Molte persone sperimentano nella propria vita la spiacevole sensazione di sentire il peso del mondo sulle proprie spalle. Può essere una condizione transitoria o può rappresentare un modus operandi che ci porta a farci carico, in modo sistematico, del benessere, delle scelte e delle decisioni degli altri. Ci sentiamo quindi di avere grandi responsabilità nei nostri confronti e nei confronti degli altri come se da noi dipendesse il destino di molteplici situazioni (Sindrome di Atlantide).

Atlantide si ribella agli dei in quanto ritiene di aver subito un’ingiustizia, la distruzione della propria terra (la città di Atlantide), ingaggia una lotta che poi perderà.

Zeus (archetipo della figura paterna) lo punisce relegandolo nella condizione di supportare il peso del mondo sulle proprie spalle per espiare la propria colpa.

La sindrome di Atlantide si manifesta quando non riusciamo ad opporci a tutte quelle regole e divieti che abbiamo assimilato dai nostri genitori allontanandoci sempre più dai nostri bisogni mettendo invece in primo piano i bisogni dell’altro. Vi è dunque la paura del bambino che temendo di contrastare i propri genitori si punisce caricandosi del peso del mondo sulle sue spalle. Il pensiero disfunzionale è: se non faccio questa cosa allora lui non mi vorrà più bene!!!

In realtà, quello che entra in gioco nel senso di colpa è il legame che si è formato nel corso della nostra infanzia con il caregiver (figure di accudimento).

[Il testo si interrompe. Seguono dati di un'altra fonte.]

-- ==== Sys2Proof/Machine/Links.lean ====
section
/-!
DEFINITION. Links (spec/12_links_collectives_time.md R295 to R325): ports and their cells, engine time across links,
collective groups, link records and reduction contexts, LINK.STATE, LINK.RETIME and COLL.GROUP.
-/

namespace Sys2Proof.Machine

open Sys2Proof

/-! ## Ports and cells (R295 to R303) -/

/-- Ports of a die in its mode. -/
def LinkDie.portCount (d : LinkDie) : Nat := d.modeLess1 + 1
/-- Cell positions per cycle, C (Table 12.1). -/
def LinkDie.positions (d : LinkDie) : Nat := 300 / d.portCount
/-- time_pri. -/
def State.timePri (s : State) : BitVec 8 := s.timePriXor ^^^ 128#8
/-- |θ| of a port. -/
def Port.skew (o : Port) : Nat := o.offset.toInt.natAbs
/-- θ of a SYNC received now: local ET − (sender's et + d) (R307). -/
def State.theta (s : State) (et : BitVec 64) (d : BitVec 12) : BitVec 64 := s.et - (et + d.setWidth 64)
/-- The one-way delay d of a round trip: half of it, rounded up (R307). -/
def delayOf (roundTrip : Nat) : BitVec 12 := BitVec.ofNat 12 ((roundTrip + 1) / 2)
/-- The links run: supply, and not asleep. -/
def State.linksOn (s : State) : Bool := s.supply == .up && s.estate != .e2
/-- A port that is up on a running engine. -/
def State.portUp (s : State) (d p : Nat) : Bool := s.linksOn && (s.port d p).up

/-- A cell as it leaves (Table 12.2). -/
def cellBytes (type flags position part group seq stream index : Nat) (et : BitVec 64) (tag : BitVec 32) (payload : Bytes) : Bytes :=
  let head := toLe 1 type ++ toLe 1 flags ++ toLe 2 position ++ toLe 1 part ++ toLe 1 group ++ toLe 2 seq ++ toLe 2 stream ++
    zeros 2 ++ toLe 4 index ++ leBytes 8 et ++ leBytes 4 tag
  head ++ leBytes 4 (crc32c (head ++ payload)) ++ payload

/-- A control cell, in position 0. -/
def controlCell (type : Nat) (et : BitVec 64) (payload : Bytes) : Bytes :=
  cellBytes type 0 0 0xFF 0 0 0 0 et 0 (padTo 256 payload)

/-- The payload of SYNC (Table 12.3). -/
def State.syncPayload (s : State) (o : Port) : Bytes :=
  leBytes 8 s.fuses.serial ++ leBytes 1 s.timePri ++ toLe 1 (bit s.timeMaster 0) ++ zeros 6 ++ leBytes 8 s.masterSerial ++
    leBytes 8 o.lastSync

/-- The payload of ACK. The manual gives no buffer sizes: the free cells it reports are free values. -/
def State.ackPayload (s : State) (o : Port) : Bytes :=
  let naks := o.nak.take 60
  padTo 128 (leBytes 2 (o.high.getD 0xFFFF#16) ++ toLe 2 naks.length ++ naks.flatMap (leBytes 2)) ++ s.freeBytes 32

/-- Data positions a partition owns in a cycle, by its link share (R303). -/
def LinkDie.ownCount (d : LinkDie) (r : PartRec) : Nat := (d.positions - 1) * r.linkShare / 64

/-- Data positions of a port that no other partition owns. -/
def Port.unowned (o : Port) (positions p : Nat) : List Nat :=
  (List.range positions).filter fun k => k != 0 && !o.owned.any fun x => x.1 != p && x.2.contains k

/-- The positions that the end with the lower serial number chooses for `n`: the lowest that are free. -/
def Port.choose (o : Port) (positions p n : Nat) : List Nat := (o.unowned positions p).take n

/-- Whether this end chooses the positions. -/
def State.chooses (s : State) (o : Port) : Bool := decide (s.fuses.serial.toNat < o.partnerSerial.toNat)

/-- The payload of JOIN for a group: positions offered by the end that chooses them. -/
def State.joinPayload (s : State) (d p : Nat) (part : Nat) (g : Nat) (grp : Group) : Bytes :=
  let die := s.link d
  let o := s.port d p
  let n := die.ownCount (s.part part).cfg
  let offer := if s.chooses o then (match sfind? o.owned part with | some l => l | none => o.choose die.positions part n) else []
  leBytes 8 grp.token ++ toLe 1 grp.members ++ toLe 1 grp.position ++ toLe 1 g ++ zeros 1 ++
    toLe 2 (if offer.isEmpty then n else offer.length) ++ zeros 2 ++ bitmapOf 40 offer

/-- A JOIN goes out for a group on a port: the JOINs that come for it count afresh. -/
def Group.told (grp : Group) (d p : Nat) : Group :=
  { grp with ports := grp.ports.map fun e => if e.die = d ∧ e.port = p then { e with heard := 0 } else e }

/-- The control cell of a cycle: SYNC and ACK in turn, JOIN in place of SYNC while one is pending (R301). A JOIN stays
pending until its port entry is joined, and goes out once more then. -/
def State.control (s : State) (d p : Nat) : State :=
  let o := s.port d p
  if o.cycles % 2 = 1 then
    ({ s with freeCount := s.freeCount + 32 } : State).modPort d p fun x =>
      { x with control := 0x11, nak := x.nak.drop 60, tx := controlCell 0x11 s.et (s.ackPayload o) }
  else match o.joins with
    | (part, g) :: rest => match sfind? (s.part part.val).groups g.val with
      | some grp =>
        let joined := match grp.entryOn d p with | some e => e.joined | none => true
        (s.modPort d p fun x =>
          { x with control := 0x13, joins := if joined then rest else rest ++ [(part, g)]
                   tx := controlCell 0x13 s.et (s.joinPayload d p part.val g.val grp) }).modPart part.val fun q =>
          { q with groups := sins g.val (grp.told d p) q.groups }
      | none => s.modPort d p fun x => { x with control := 0x10, joins := rest, tx := controlCell 0x10 s.et (s.syncPayload o) }
    | [] => s.modPort d p fun x => { x with control := 0x10, tx := controlCell 0x10 s.et (s.syncPayload o) }

/-- R299: a cycle starts at every ET that is a multiple of 36. -/
def State.cycleStart (s : State) (d p : Nat) : State :=
  if s.portUp d p && s.onEdge && s.tick % 36 == 0 then
    (s.control d p).modPort d p fun o =>
      { o with cycles := o.cycles + 1, used := [0], sent := o.sent.map fun x => { x with age := x.age + 1 } }
  else s

/-- R299. -/
def execGlpCycleStart (ld : LDie) (port : Fin 3) (s : State) : Outcome := .next (s.cycleStart ld.val port.val)

/-! ## Ports up and down, SYNC (R297, R306 to R309) -/

/-- The outcome of a SYNC: the offset, a full retime when it passes G (R309), and the end of the joined state on the port when
its partner is not in E0 (R318, notes/assumptions/115.md). -/
def State.sync (s : State) (d p : Nat) (c : SyncCell) : State :=
  let o := s.port d p
  let s := s.modPort d p fun x => { x with offset := s.theta c.et o.delay, partner := some c, lastSync := s.et }
  let s := if c.inE0 then s else s.unjoin fun e => e.die == d && e.port == p
  if s.guardG < (s.port d p).skew then { s with retimeWanted := true } else s

/-- The data cells that no ACK has covered, numbered afresh from 0 and to be sent again (R302). -/
def renumber (l : List SentCell) : List SentCell :=
  l.zipIdx.map fun (x, i) => { x with cell := { x.cell with seq := BitVec.ofNat 16 i }, again := true }

/-- A port trains: its first time since boot asks for a full retime; later it resumes fast when |θ| ≤ G (R309). Sequence
numbers start afresh in both directions. -/
def State.trainPort (s : State) (d p : Nat) (t : PortTrain) : State :=
  let o := s.port d p
  let s := s.modPort d p fun x =>
    { x with up := true, everUp := true, partnerSerial := t.partnerSerial, partnerDie := t.partnerDie, partnerPort := t.partnerPort
             delay := delayOf t.roundTrip, upstream := false, nextSeq := BitVec.ofNat 16 x.sent.length, high := none, nak := [], ahead := []
             cycles := 0, used := [], free := [], sent := renumber x.sent }
  let s := s.sync d p t.sync
  let s : State :=
    if !o.everUp then { s with retimeWanted := true }
    else if (s.port d p).skew ≤ s.guardG then { s with fastResumes := s.fastResumes + 1 } else s
  s.each ((List.range 16).flatMap fun q => (s.part q).groups.map fun g => (q, g)) fun u (q, g) =>
    if (g.2.entryOn d p).isSome then u.askJoin q g.1 g.2 else u

/-- R297. -/
def execPortUp (ld : LDie) (port : Fin 3) (train : PortTrain) (s : State) : Outcome :=
  .next (if s.linksOn && decide (port.val < (s.link ld.val).portCount) && !(s.port ld.val port.val).up then
    s.trainPort ld.val port.val train else s)

/-- The ports of the engine that are up. -/
def State.upPorts (s : State) : List (Nat × Nat) :=
  (List.range 16).flatMap fun d => ((List.range 3).filter fun p => (s.port d p).up).map fun p => (d, p)

/-- The PLL moves to the next path to the master, or to REFCLK (R306): which of the ports that are up lies on it, the
domain decides, and the model leaves free. -/
def State.nextUpstream (s : State) : State :=
  let l := s.upPorts
  let i := (Config.freeByte s.freeCount).toNat % (l.length + 1)
  match l[i]? with
  | some (d, p) => s.drew.modPort d p fun o => { o with upstream := true }
  | none => s.drew

/-- A port goes down as a whole. -/
def State.dropPort (s : State) (d p : Nat) : State :=
  let was := (s.port d p).upstream
  let s := s.modPort d p Port.down
  let s := (s.unjoin fun e => e.die == d && e.port == p).log 0x0501 none none none (dieByte 2 d) 15 p
  if was then s.nextUpstream else s

/-- R297. -/
def execPortDown (ld : LDie) (port : Fin 3) (s : State) : Outcome :=
  .next (if s.portUp ld.val port.val then s.dropPort ld.val port.val else s)

/-- R307. -/
def execSync (ld : LDie) (port : Fin 3) (cell : SyncCell) (s : State) : Outcome :=
  .next (if s.portUp ld.val port.val then s.sync ld.val port.val cell else s)

/-! ## Sending (R302 to R304, R314) -/

/-- The run that owns a cell of a partition. -/
def State.retryRun (s : State) (p : Nat) (tag : BitVec 32) : State :=
  let q := s.part p
  if q.run.any fun r => (q.req? r.req).any fun x => x.tag == tag then
    s.modPart p fun q => { q with run := q.run.map fun r => { r with flags := { r.flags with linkRetry := true } } }
  else s

/-- What goes out in a data position: a cell again, or a new one. -/
inductive Pick where
  | again (c : SentCell)
  | new (c : OutCell)
  deriving DecidableEq, Repr

/-- The partner has room for a cell of a partition (R302). -/
def Port.room (o : Port) (p : Nat) : Bool := decide (0 < o.free.getD p 0)

/-- The cell of a class that a partition would send next: cells to resend first, then new ones that have waited 8
ticks. -/
def Port.pickOf (o : Port) (now p : Nat) (bulk : Bool) : Option Pick :=
  match o.sent.find? fun x => x.again && x.cell.part.val == p && x.bulk == bulk with
  | some x => some (.again x)
  | none => match o.outQ.find? fun x => x.cell.part.val == p && x.bulk == bulk with
    | some x => if x.since + 64 ≤ now && o.room p then some (.new x) else none
    | none => none

/-- The bulk cell of a free position: partitions in turn, one cell each (R304). -/
def Port.pickBulk (o : Port) (now : Nat) : Option Pick :=
  (List.range 16).findSome? fun i => o.pickOf now ((o.turn + 1 + i) % 16) true

/-- What a position carries: the owner's scheduled cells, resends first, then its bulk resends, else a bulk cell of a partition in
turn (R302 to R304). Scheduled traffic runs while |θ| ≤ G (R307). -/
def Port.pick (o : Port) (k now g : Nat) : Option Pick :=
  match o.owner k with
  | some p =>
    let resend := (o.sent.find? fun x => x.again && x.cell.part.val == p).map Pick.again
    (((if o.skew ≤ g then o.pickOf now p false else none).or resend)).or (o.pickBulk now)
  | none => o.pickBulk now

/-- Changing the progress of a record of the running layer. -/
def State.modProg (s : State) (p key : Nat) (f : LinkProg → LinkProg) : State :=
  s.modPart p fun q => { q with run := q.run.map fun r => { r with links := smod {} key f r.links } }

/-- The bytes of a data cell leaving in a position. -/
def dataBytes (c : Cell) (bulk : Bool) (k : Nat) (et : BitVec 64) : Bytes :=
  cellBytes (if bulk then 2 else 1) (bit c.retrans 0) k c.part.val c.group.val c.seq.toNat c.stream.toNat c.index et c.tag
    (padTo 256 c.payload)

/-- A cell again, with flags bit 0 set. -/
def State.resend (s : State) (d p k : Nat) (x : SentCell) : State :=
  let c : Cell := { x.cell with retrans := true, position := k, et := s.et }
  let s := s.modPort d p fun o =>
    { o with retx := satAdd o.retx 1, tx := dataBytes c x.bulk k s.et
             sent := o.sent.map fun y => if y.cell.seq = x.cell.seq then { y with cell := c, age := 0, again := false } else y
             turn := if x.bulk then c.part.val else o.turn }
  if x.bulk then s else s.retryRun c.part.val c.tag

/-- A new cell. -/
def State.sendNew (s : State) (d p k : Nat) (x : OutCell) : State :=
  let o := s.port d p
  let c : Cell := { x.cell with position := k, seq := o.nextSeq, et := s.et }
  let s := s.modPort d p fun o =>
    { o with nextSeq := o.nextSeq + 1, outQ := o.outQ.erase x, sent := o.sent ++ [{ cell := c, bulk := x.bulk }]
             free := o.free.set c.part.val (o.free.getD c.part.val 0 - 1), tx := dataBytes c x.bulk k s.et
             turn := if x.bulk then c.part.val else o.turn }
  (s.modProg c.part.val (4096 * c.group.val + x.recNo) fun g => { g with queued := g.queued - 1 }).layerEnds c.part.val

/-- The CCLK of its cycle in which a position begins. -/
def positionAt (k positions : Nat) : Nat := 288 * k / positions

/-- A data position of the running cycle begins now. -/
def State.atPosition (s : State) (d p k : Nat) : Bool :=
  let n := (s.link d).positions
  s.portUp d p && decide (1 ≤ k ∧ k < n) && !(s.port d p).used.contains k && s.tick % 36 * 8 + s.sub == positionAt k n

/-- R302 to R304: what the position carries, else IDLE. -/
def State.sendAt (s : State) (d p k : Nat) : State :=
  let o := s.port d p
  let s := s.modPort d p fun x => { x with used := x.used ++ [k] }
  match o.pick k s.now s.guardG with
  | some (.again x) => s.resend d p k x
  | some (.new x) => s.sendNew d p k x
  | none => s.modPort d p fun x => { x with tx := cellBytes 0x14 0 k 0xFF 0 0 0 0 s.et 0 (zeros 256) }

/-- R314. -/
def execLinkCellSend (ld : LDie) (port : Fin 3) (position : Nat) (s : State) : Outcome :=
  .next (if s.atPosition ld.val port.val position then s.sendAt ld.val port.val position else s)

/-- A cell that an ACK covers, modulo 65,536. -/
def covered (high seq : BitVec 16) : Bool := decide ((high - seq).toNat < 32768)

Se il bambino non ha fatto esperienza di una base sicura per lo sviluppo emotivo e psicologico, il legame con il caregiver sarà basato sull’incertezza e l’incoerenza che porteranno il bambino a sperimentare la paura della perdita dell’altro. tutto ciò spingerà a mettere in atto strategie per conservare i legame con il caregiver alimentando così i circuiti di attivazione del senso di colpa.

COSA FARE

In primo luogo, per non farci bloccare dai sensi di colpa è opportuno avere una percezione positiva di sé, migliorare la propria autostima sentendoci così meno minacciati dal giudizio degli altri. Inoltre è necessario rinunciare al sentimento di onnipotenza che, anche se ci fa percepire un grande potere genera sempre eccessiva sofferenza, cercando di ridistribuire in maniera appropriata le responsabilità.

Se la sofferenza generata dai sensi di colpa è molta, un ulteriore passo da compiere consiste nel riconoscere la presenza del senso di colpa, le circostanze che ne favoriscono l’insorgenza, e soprattutto indagare le origini e se ci sono eventuali paure immotivate e/o ritenute eccessive di perdita dell’ altro.

In tutti i casi, qualora i sensi di colpa inficino molto la qualità della vita è opportuno rivolgersi ad uno specialista che possa aiutarci nell’analizzare sentimenti ed emozioni importanti che sono alla base della nostra sofferenza imparando a rispettarci un po’ di più.